Yeah, the cattle are in the driver's seat and are driving American Lit into the ground. Time for a change!

I have some litmus tests, some things I look for in a writer, in a literary person, in a reader. They aren't the whole test, but it's a gauge I keep tabs on. It's not about their writing or even their reading. Sure, good writing helps. But there's more to it. I think it relates to what makes good writing great. It's a little something on the side. It's called life. The life counts.

I've noticed a few times now that when I run into writers whose work I admire the most they end up showing themselves to be generous, helpful sorts who don't put on airs.

The opposite are the clever cattle: who stand with drinks and smirk. And do nothing. And whose work, not coincidentally, never rises.

First vibe test: there's a physical gravitation: I end up meeting them, or they find me. There's serendipity at play. It's not planned or forced, but our orbits coincide. A road trip happens, there's mutual cooking, couch-surfing.

(Oh, and the cooking is good!)

Then, when we get a project going something sweaty, manual-labor-like, will rear up beyond the call of duty. This is another test. They pass it.

They may seem to be slackers or out of it in some way...but when a need for help appears, their shirtsleeves fly up and they start hauling boxes, or helping get a car jumpstarted.

Then, too, they're game.

The flipside is how startled I get when I meet someone who declares literary interest who is NOT game.

In my youth, I had a friend who declared that he wanted to be an English Major, an English Professor.
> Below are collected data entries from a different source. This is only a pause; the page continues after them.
-- ==== Sys2Proof/Safety.lean ====
section
/-! DEFINITION. What claims speak of: the parts of the state, the laws a state keeps, and what a command leaves as it was. -/

namespace Sys2Proof.Machine

/-- The parts of the state that claims name. `sch`, `trust`, `host` and `mem` are whole fields of State; the names below them are parts
of these fields. The queue is no part: no command touches it. -/
inductive Part where
  | regs | shadow | lines | encs | pds | preds
  | sch | ptab | pet | jobs | binds | ledgers | rejs
  | trust | stencils | counters | audit
  | flt | host | hostMem | free | lc | primer | sent | sqs | ces | mvs | paths | ren | lnp | ocl | alertHeld | ports | backups
  | motors | buses | mem | image | ddr | pwr | age | cal
  deriving DecidableEq, Repr

/-- A part's bit in a mask. -/
def Part.bit : Part → Nat
  | .regs => 0 | .shadow => 1 | .lines => 2 | .encs => 3 | .pds => 4 | .preds => 5
  | .sch => 6 | .ptab => 7 | .pet => 8 | .jobs => 9 | .binds => 10 | .ledgers => 11 | .rejs => 12
  | .trust => 13 | .stencils => 14 | .counters => 15 | .audit => 16
  | .flt => 17 | .host => 18 | .hostMem => 19 | .free => 20 | .lc => 21 | .primer => 22 | .sent => 23 | .sqs => 24 | .ces => 25
  | .mvs => 26 | .paths => 27 | .ren => 28 | .lnp => 29 | .ocl => 30 | .alertHeld => 31 | .ports => 32 | .backups => 33
  | .motors => 34 | .buses => 35 | .mem => 36 | .image => 37 | .ddr => 38 | .pwr => 39 | .age => 40 | .cal => 41

/-- A part of the state is the same in `t` as in `s`. -/
def Part.same (s t : State) : Part → Prop
  | .regs => t.regs = s.regs ∧ t.raised = s.raised
  | .shadow => t.shadow = s.shadow
  | .lines => t.lines = s.lines
  | .encs => t.encs = s.encs
  | .pds => t.pds = s.pds
  | .preds => t.preds = s.preds
  | .sch => t.sch = s.sch
  | .ptab => t.sch.ptab = s.sch.ptab
  | .pet => t.sch.pet = s.sch.pet
  | .jobs => t.sch.jobs = s.sch.jobs
  | .binds => t.sch.binds = s.sch.binds
  | .ledgers => t.sch.ledgers = s.sch.ledgers ∧ t.sch.mirror = s.sch.mirror
  | .rejs => t.sch.rejs = s.sch.rejs
  | .trust => t.trust = s.trust
  | .stencils => t.trust.stencils = s.trust.stencils
  | .counters => t.trust.counters = s.trust.counters ∧ t.trust.mirror = s.trust.mirror
  | .audit => t.trust.chain = s.trust.chain ∧ t.trust.auditNext = s.trust.auditNext ∧ t.trust.ring = s.trust.ring
  | .flt => t.flt = s.flt
  | .host => t.host = s.host
  | .hostMem => t.host.mem = s.host.mem
  | .free => t.free = s.free
  | .lc => t.lc = s.lc
  | .primer => t.primer = s.primer
  | .sent => t.sent = s.sent
  | .sqs => t.sqs = s.sqs
  | .ces => t.ces = s.ces
  | .mvs => t.mvs = s.mvs
  | .paths => t.paths = s.paths
  | .ren => t.ren = s.ren
  | .lnp => t.lnp = s.lnp
  | .ocl => t.ocl = s.ocl
  | .alertHeld => t.alertHeld = s.alertHeld
  | .ports => t.ports = s.ports
  | .backups => t.backups = s.backups
  | .motors => t.motors = s.motors
  | .buses => t.buses = s.buses
  | .mem => t.mem = s.mem
  | .image => t.mem.image = s.mem.image
  | .ddr => t.mem.ddr = s.mem.ddr
  | .pwr => t.pwr = s.pwr
  | .age => t.age = s.age
  | .cal => t.cal = s.cal

/-- Every part of the state that is not named in `l` is the same in `t` as in `s`. -/
def Only (l : List Part) (s t : State) : Prop := ∀ p : Part, p ∉ l → p.same s t

/-- The product law of a line's counters (R27): DETECTED is the sum of the closed states and IN_FLIGHT, and REJECTED is the sum of its
cause counters. -/
def Ledger.law (l : Ledger) : Prop :=
  l.det = l.ok + l.flag + l.rej + l.inf ∧ l.rej = l.c1 + l.c2 + l.c3 + l.c4 + l.c5 + l.c6 + l.c7

/-- The serial law of a counter slot (R30): ISSUED = PRINTED + VOIDED + RESERVED. -/
def Counter.law (c : Counter) : Prop := c.issued = c.printed + c.voided + c.reserved

/-- How many of each numbered thing the state holds: lines, encoders, product-detect inputs, head predictions, sequencers, control engines,
move channels, paths, head ports, motor back-ups, motor channels, buses, ledgers with their copies, and reject outputs. -/
def bankSizes (s : State) : List Nat :=
  [s.lines.length, s.encs.length, s.pds.length, s.preds.length, s.sqs.length, s.ces.length, s.mvs.length, s.paths.length, s.ports.length,
    s.backups.length, s.motors.length, s.buses.length, s.sch.ledgers.length, s.sch.mirror.length, s.sch.rejs.length]

/-- The laws every state keeps: it holds as many of each numbered thing as the device has (R16); the registers and the memories are in their
one canonical form; both copies of every line's counters, and the persisted copy, keep the product law; both copies of every counter slot
keep the serial law. -/
structure Sound (s : State) : Prop where
  banks : bankSizes s = [4, 8, 16, 16, 20, 8, 8, 16, 16, 6, 6, 2, 4, 4, 8]
  regs : spWf regReset s.regs = true
  shadow : spWf regReset s.shadow = true
  image : Memory.wf s.mem.image = true
  ddr : spWf (fun _ => none) s.mem.ddr = true
  hostMem : Memory.wf s.host.mem = true
  ledgers : ∀ l ∈ s.sch.ledgers, l.law
  ledgerCopies : ∀ l ∈ s.sch.mirror, l.law
  ledgersSaved : ∀ x ∈ s.sch.saved, ∀ l ∈ x, Ledger.law l
  counters : ∀ x ∈ s.trust.counters, x.2.law
  counterCopies : ∀ x ∈ s.trust.mirror, x.2.law

/-- Every part. -/
def everything : List Part :=
  [.regs, .shadow, .lines, .encs, .pds, .preds, .sch, .ptab, .pet, .jobs, .binds, .ledgers, .rejs, .trust, .stencils, .counters, .audit, .flt,
    .host, .hostMem, .free, .lc, .primer, .sent, .sqs, .ces, .mvs, .paths, .ren, .lnp, .ocl, .alertHeld, .ports, .backups, .motors, .buses,
    .mem, .image, .ddr, .pwr, .age, .cal]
So I asked if he'd been reading the latest writing...if he had a sense of what people were up to. He hadn't. He was also someone who hadn't done anything gung-ho, had never got out there and explored the lay of the land. I couldn't imagine such a response to literature. I was trying to rise to the occasion of literature or literary interest myself. So I figured I had to read it all and see how it changed thru the years and where it was at and where the world was. So obviously I had to get out there and find all this out. Before I could dare to have anything to say.
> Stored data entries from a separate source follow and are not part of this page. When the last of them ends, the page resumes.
/-- R321: a generator command is refused with REFUSED while a back-up owns the generator, and a SET while it moves; any other waits for the
next trigger with its target, and MODE shows it. A refused command changes nothing else but the target it wrote. -/
def Obligations.ProfileCommands : Prop := ∀ (n target : Nat) (s : State), n < 8 → Sound s → startStopped s = false →
  let owned := getF (fCE_PG_STAT_MC_OWNED n) s = 1
  let moves := ¬ (s.reg (rCE_PG_VEL n) = 0 ∧ s.reg (rCE_PG_ACC n) = 0)
  let l : List Part := [.regs, .shadow, .ces]
  let written (t : State) : Prop := t.reg (rCE_PG_TGT n) = BitVec.ofNat 48 target
  let refused (c : Instr) (P : State → Prop) : Prop := Gives c s l fun t => P t ∧ t.ces = s.ces ∧
    getF (fCE_PG_STAT_REFUSED n) t = 1 ∧ RegsBut [rCE_PG_TGT n, rCE_PG_STAT n] s t
  let waits (c : Instr) (cmd : Nat) (P : State → Prop) : Prop := Gives c s l fun t => P t ∧ RegsBut [rCE_PG_TGT n, rCE_PG_STAT n] s t ∧
    getF (fCE_PG_STAT_MODE n) t = cmd ∧
    ctlOf n t = { ctlOf n s with pgCmd := some (cmd, t.reg (rCE_PG_TGT n)) } ∧ ∀ k, k ≠ n → ctlOf k t = ctlOf k s
  (owned → refused (.pgVel n target) written ∧ refused (.pgPos n target) written ∧ refused (.pgRel n target) written ∧
    refused (.pgStop n) fun _ => True) ∧
  (¬ owned → waits (.pgVel n target) 1 written ∧ waits (.pgPos n target) 2 written ∧ waits (.pgRel n target) 3 written ∧
    waits (.pgStop n) 4 fun _ => True) ∧
  (owned ∨ moves → refused (.pgSet n target) written) ∧
  (¬ owned ∧ ¬ moves → waits (.pgSet n target) 5 written)

/-- R308 and R309: a write of CEn_TRIG or CEn_XCFGi while the engine is not STOPPED sets CFG_REFUSED and nothing else; a write of CEn_HOSTXi
takes the value, and delivers input i where its CLASS is 7; a write of CEn_MODE leaves the mode in force as it is until the next trigger. -/
def Obligations.LoopSettings : Prop := ∀ (n i v : Nat) (s : State), n < 8 → i < 8 → Sound s → startStopped s = false →
  (engState (.ce n) s ≠ 0 → exec (.ceConfigWrite (rCE_TRIG n) v) s = .next (setF (fCE_STAT_CFG_REFUSED n) 1 s) ∧
    exec (.ceConfigWrite (rCE_XCFG n i) v) s = .next (setF (fCE_STAT_CFG_REFUSED n) 1 s)) ∧
  (Gives (.ceHostxWrite n i v) s [.regs, .shadow, .ces] fun t => t.reg (rCE_HOSTX n i) = BitVec.ofNat 48 v ∧ RegsBut [rCE_HOSTX n i] s t ∧
    (∀ k, k ≠ n → ctlOf k t = ctlOf k s) ∧
    ctlOf n t = if getF (fCE_XCFG_CLASS n i) s = 7 then { ctlOf n s with fresh := (ctlOf n s).fresh.set i true } else ctlOf n s) ∧
  (Gives (.ceModeWrite n v) s [.regs, .shadow, .ces] fun t => RegsBut [rCE_MODE n] s t ∧
    ctlOf n t = { ctlOf n s with modeReq := some (v % 2) } ∧ ∀ k, k ≠ n → ctlOf k t = ctlOf k s)


/-! ### Motors -/

/-- R337: START of a channel that is not OFF, not enabled, with a gate fault standing or on an unarmed bus is refused with START_REFUSED. A channel
with ANG_SRC 1 or 3 enters CATCH, and one with ANG_SRC 2, or 0 with a CPR set, enters RUN with its integrators zero, and with REV_DEFERRED
where it turns the other way above the threshold (R338). STOP of an OFF or TRIPPED channel, and
CLEAR of one that is not TRIPPED, change nothing. -/
def Obligations.MotorStarts : Prop := ∀ (c : Nat) (s : State), c < 6 → Sound s →
  let state := getF (fMC_STAT_STATE c) s
  let may := state = 0 ∧ getF (fMC_CFG_EN c) s = 1 ∧ (motorOf c s).fltLow = false ∧ getF (fBUS_STAT_VALID (getF (fMC_CFG_BUS c) s)) s = 1
  let src := getF (fMC_CFG_ANG_SRC c) s
  (startStopped s = false → ¬ may → exec (.mcStart c) s = .next (setF (fMC_STAT_START_REFUSED c) 1 s)) ∧
  (startStopped s = false → may → src = 1 ∨ src = 3 → Gives (.mcStart c) s (touches (.mcStart c)) fun t => getF (fMC_STAT_STATE c) t = 1 ∧
    RegsBut [rMC_STAT c] s t ∧
    motorOf c t = { motorOf c s with since := s.reg rTRK_TICK } ∧ ∀ k, k ≠ c → motorOf k t = motorOf k s) ∧
  (startStopped s = false → may → src = 2 ∨ (src = 0 ∧ mcF c (fMC_ENC_CPR c) s ≠ 0) → Gives (.mcStart c) s (touches (.mcStart c)) fun t =>
    getF (fMC_STAT_STATE c) t = 3 ∧ (getF (fMC_STAT_REV_DEFERRED c) t = 1 ↔ reversed c (motorOf c s).omega s = true) ∧ RegsBut [rMC_STAT c] s t ∧
      (motorOf c t).intD = 0 ∧ (motorOf c t).intQ = 0 ∧
    ∀ k, k ≠ c → motorOf k t = motorOf k s) ∧
  (state = 0 ∨ state = 4 → exec (.mcStop c) s = .next s) ∧ (state ≠ 4 → exec (.mcClear c) s = .next s)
I'd had good teachers myself and was aghast at the old saying that those who can't do teach. Teachers first certainly needed to have a feel for what was out there, the whole gamut, and to have done a wide range, too, before they could add the teaching skills on top of that. Teaching to me was sacred, like lifterature, and so needed to be informed by all of life.

Anyway, the more I read, the more I had to bust out and see for myself, and so I did. No money, just a thumb---in the 80's when everyone said hitching was dead---or my bike: America, Europe, I got there. I'd do construction then bust out. Drank water, ate PBJ and explored. Each time I would invite my erstwhile literary pals to come along. They never did.
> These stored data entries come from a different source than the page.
-- ==== Sys2Proof/Laws/Backup.lean ====
section
/-! SUPPORT. For each operation and each meaning of Sys2Proof/Machine/Backup.lean: the parts of the state it may touch, and that it keeps the laws. -/

namespace Sys2Proof.Machine

set_option Elab.async false

theorem modMotor_kept {m : Nat} {o s : State} {c : Nat} {f : Motor → Motor} (k : Kept m o s)
    (hm : 17179869184 ||| m = m) : Kept m o (modMotor c f s) := by
  refine k.then (a := 17179869184) ?_ hm
  unfold modMotor
  repeat' first | exact Eq.refl _ | exact Kept.refl _ _ | intro _ | split | (with_reducible refine Kept.putMotors ?_ rfl)

theorem latchSettings_kept {m : Nat} {o s : State} {c : Nat} (k : Kept m o s)
    (hm : 17179869184 ||| m = m) : Kept m o (latchSettings c s) := by
  refine k.then (a := 17179869184) ?_ hm
  unfold latchSettings
  repeat' first | exact Eq.refl _ | (with_reducible first | apply modMotor_kept | apply Kept.refl)

theorem takeDuties_kept {m : Nat} {o s : State} {c : Nat} (k : Kept m o s)
    (hm : 17179869184 ||| m = m) : Kept m o (takeDuties c s) := by
  refine k.then (a := 17179869184) ?_ hm
  unfold takeDuties
  repeat' first | exact Eq.refl _ | (with_reducible first | apply modMotor_kept | apply Kept.refl)

theorem carrierTick_kept {m : Nat} {o s : State} {c : Nat} (k : Kept m o s)
    (hm : 17179869184 ||| m = m) : Kept m o (carrierTick c s) := by
  refine k.then (a := 17179869184) ?_ hm
  unfold carrierTick
  repeat' first
    | exact Eq.refl _
    | (with_reducible first
        | apply latchSettings_kept | apply modMotor_kept | apply takeDuties_kept | apply Kept.ite | apply Kept.refl)
    | intro _ | split

theorem carrierFollows_kept {m : Nat} {o s : State} {c : Nat} (k : Kept m o s)
    (hm : 17179869184 ||| m = m) : Kept m o (carrierFollows c s) := by
  refine k.then (a := 17179869184) ?_ hm
  unfold carrierFollows
  repeat' first | exact Eq.refl _ | (with_reducible first | apply latchSettings_kept | apply modMotor_kept | apply Kept.ite | apply Kept.refl)

theorem setBackup_kept {m : Nat} {o s : State} {c : Nat} {b : Option Backup} (k : Kept m o s)
    (hm : 8589934592 ||| m = m) : Kept m o (setBackup c b s) := by
  refine k.then (a := 8589934592) ?_ hm
  unfold setBackup
  repeat' first | exact Eq.refl _ | exact Kept.refl _ _ | intro _ | split | (with_reducible refine Kept.putBackups ?_ rfl)

theorem pgIssue_kept {m : Nat} {o s : State} {e cmd : Nat} {tgt : Word} (k : Kept m o s)
    (hm : 33554433 ||| m = m) : Kept m o (pgIssue e cmd tgt s) := by
  refine k.then (a := 33554433) ?_ hm
  unfold pgIssue
  repeat' first | exact Eq.refl _ | (with_reducible first | apply setCtl_kept | apply setF_kept | apply Kept.refl)

theorem stopHeld_kept {m : Nat} {o s : State} {j : Nat} (k : Kept m o s)
    (hm : 576 ||| m = m) : Kept m o (stopHeld j s) := by
  refine k.then (a := 576) ?_ hm
  unfold stopHeld
  repeat' first | exact Eq.refl _ | (with_reducible first | apply modJob_kept | apply Kept.ite | apply Kept.refl)

theorem buEnd_kept {m : Nat} {o s : State} {c : Nat} (k : Kept m o s)
    (hm : 8589934593 ||| m = m) : Kept m o (buEnd c s) := by
  refine k.then (a := 8589934593) ?_ hm
  unfold buEnd
  repeat' first
    | exact Eq.refl _ | (with_reducible first | apply setB_kept | apply setBackup_kept | apply setF_kept | apply Kept.refl) | intro _ | split

theorem buFail_kept {m : Nat} {o s : State} {c : Nat} (k : Kept m o s)
    (hm : 8589935169 ||| m = m) : Kept m o (buFail c s) := by
  refine k.then (a := 8589935169) ?_ hm
  unfold buFail
  repeat' first
    | exact Eq.refl _
    | (with_reducible first
        | apply buEnd_kept | apply setB_kept | apply stopHeld_kept | apply Kept.forAll | apply Kept.refl)
    | intro _ | split

theorem buCheck_kept {m : Nat} {o s : State} {c : Nat} (k : Kept m o s)
    (hm : 8589935169 ||| m = m) : Kept m o (buCheck c s) := by
  refine k.then (a := 8589935169) ?_ hm
  unfold buCheck
  repeat' first | exact Eq.refl _ | (with_reducible first | apply buFail_kept | apply Kept.ite | apply Kept.refl)

theorem buCheckAll_kept {m : Nat} {o s : State} (k : Kept m o s)
    (hm : 8589935169 ||| m = m) : Kept m o (buCheckAll s) := by
  refine k.then (a := 8589935169) ?_ hm
  unfold buCheckAll
  repeat' first | exact Eq.refl _ | (with_reducible first | apply buCheck_kept | apply Kept.forAll | apply Kept.refl) | intro _

theorem buStopping_kept {m : Nat} {o s : State} {c : Nat} {b : Backup} (k : Kept m o s)
    (hm : 8623489025 ||| m = m) : Kept m o (buStopping c b s) := by
  refine k.then (a := 8623489025) ?_ hm
  unfold buStopping
  repeat' first | exact Eq.refl _ | (with_reducible first | apply pgIssue_kept | apply setBackup_kept | apply setF_kept | apply Kept.refl)

theorem buRunUp_kept {m : Nat} {o s : State} {c : Nat} {b : Backup} (k : Kept m o s)
    (hm : 8623489025 ||| m = m) : Kept m o (buRunUp c b s) := by
  refine k.then (a := 8623489025) ?_ hm
  unfold buRunUp
  repeat' first
    | exact Eq.refl _
    | (with_reducible first
        | apply buEnd_kept | apply pgIssue_kept | apply setF_kept | apply Kept.ite | apply Kept.refl)

theorem buAdvance_kept {m : Nat} {o s : State} {c : Nat} (k : Kept m o s)
    (hm : 8623489025 ||| m = m) : Kept m o (buAdvance c s) := by
  refine k.then (a := 8623489025) ?_ hm
  unfold buAdvance
  repeat' first
    | exact Eq.refl _
    | (with_reducible first
        | apply buEnd_kept | apply buRunUp_kept | apply pgIssue_kept | apply setB_kept | apply setBackup_kept | apply setF_kept | apply Kept.ite
        | apply Kept.doIf | apply Kept.refl)
    | intro _ | split

theorem buAdvanceAll_kept {m : Nat} {o s : State} (k : Kept m o s)
    (hm : 8623489025 ||| m = m) : Kept m o (buAdvanceAll s) := by
  refine k.then (a := 8623489025) ?_ hm
  unfold buAdvanceAll
  repeat' first | exact Eq.refl _ | (with_reducible first | apply buAdvance_kept | apply Kept.forAll | apply Kept.refl) | intro _

theorem buTimeout_kept {m : Nat} {o s : State} {c : Nat} (k : Kept m o s)
    (hm : 8623489601 ||| m = m) : Kept m o (buTimeout c s) := by
  refine k.then (a := 8623489601) ?_ hm
  unfold buTimeout
  repeat' first
    | exact Eq.refl _
    | (with_reducible first
        | apply buRunUp_kept | apply incSat_kept | apply stopHeld_kept | apply Kept.ite | apply Kept.forAll | apply Kept.refl)
    | intro _ | split

theorem buCommand_kept {m : Nat} {o s : State} {line j : Nat} (k : Kept m o s)
    (hm : 8623489601 ||| m = m) : Kept m o (buCommand line j s) := by
  refine k.then (a := 8623489601) ?_ hm
  unfold buCommand
  repeat' first
    | exact Eq.refl _
    | (with_reducible first
        | apply buStopping_kept | apply incSat_kept | apply setB_kept | apply setBackup_kept | apply stopHeld_kept | apply Kept.ite | apply Kept.refl)
    | intro _ | split | (dsimp only)

theorem dataLate_kept {m : Nat} {o s : State} {h j : Nat} (k : Kept m o s)
    (hm : 8623489601 ||| m = m) : Kept m o (dataLate h j s) := by
  refine k.then (a := 8623489601) ?_ hm
  unfold dataLate
  repeat' first
    | exact Eq.refl _ | (with_reducible first | apply buCommand_kept | apply incSat_kept | apply Kept.ite | apply Kept.refl) | intro _ | split
    | (dsimp only)

theorem earlyLate_kept {m : Nat} {o s : State} {h j : Nat} (k : Kept m o s)
    (hm : 8623489601 ||| m = m) : Kept m o (earlyLate h j s) := by
  refine k.then (a := 8623489601) ?_ hm
  unfold earlyLate
  repeat' first
    | exact Eq.refl _ | (with_reducible first | apply dataLate_kept | apply modJob_kept | apply Kept.ite | apply Kept.refl) | intro _ | split

theorem outputsLow_kept {m : Nat} {o s : State} {c : Nat} (k : Kept m o s)
    (hm : 17179869184 ||| m = m) : Kept m o (outputsLow c s) := by
  refine k.then (a := 17179869184) ?_ hm
  unfold outputsLow
  repeat' first | exact Eq.refl _ | (with_reducible first | apply modMotor_kept | apply Kept.refl)

theorem clearQuantities_kept {m : Nat} {o s : State} {c : Nat} (k : Kept m o s)
    (hm : 1 ||| m = m) : Kept m o (clearQuantities c s) := by
  refine k.then (a := 1) ?_ hm
  unfold clearQuantities
  repeat' first | exact Eq.refl _ | (with_reducible first | apply State.setReg_kept | apply Kept.forAll | apply Kept.refl) | intro _

theorem toTripped_kept {m : Nat} {o s : State} {c cause : Nat} (k : Kept m o s)
    (hm : 25769804353 ||| m = m) : Kept m o (toTripped c cause s) := by
  refine k.then (a := 25769804353) ?_ hm
  unfold toTripped
  repeat' first
    | exact Eq.refl _
    | (with_reducible first
        | apply buCheck_kept | apply clearQuantities_kept | apply incSat_kept | apply outputsLow_kept | apply setB_kept | apply setF_kept
        | apply Kept.ite | apply Kept.refl)

theorem tripChannel_kept {m : Nat} {o s : State} {c cause : Nat} (k : Kept m o s)
    (hm : 25774391873 ||| m = m) : Kept m o (tripChannel c cause s) := by
  refine k.then (a := 25774391873) ?_ hm
  unfold tripChannel
  repeat' first | exact Eq.refl _ | (with_reducible first | apply raiseSimple_kept | apply toTripped_kept | apply Kept.ite | apply Kept.refl)

end Sys2Proof.Machine
end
One did become a prof. And the other one: well, we did do good stuff together. I'd have to work on him, but he'd go. He was pretty game for awhile there. When we were 12 we'd hire highschoolers to drive us up north for trout fishing. But the hesitating got worse and we grew apart.

Other literary friends promised other things---and flaked out. I can't believe I went out to LA Harbor and got a derelict old sailboat to live on (every boat eventually has "just take me" as its price) and I did it on the word of a smart stoner pal who said he would come out a month later. Ha! But I was there. I thank him for that. Other pals showed up instead. We pooled what money we could make, barely getting enough to eat. (We promised ourselves 2 eggs and a newspaper every day.) We bought ex-wino suits to go stepping out in. But even those guys chickened out in the end. Who pulled thru in the end? --A savvy drunk. We did some good voyaging adventures as long as he had a case a day. Dang, but I shoulda done that oil-rig job with him. So in the end, I was outreached by the wino. Well, I was pacing myself. Still it shows that ya gotta go low. And ya gotta keep pushing. "Of the making of literature there is no end." (Who said that?)

What's cool about the King is that he goes for what matters and he does what he says. Those are two huge things. It's how you pass the test.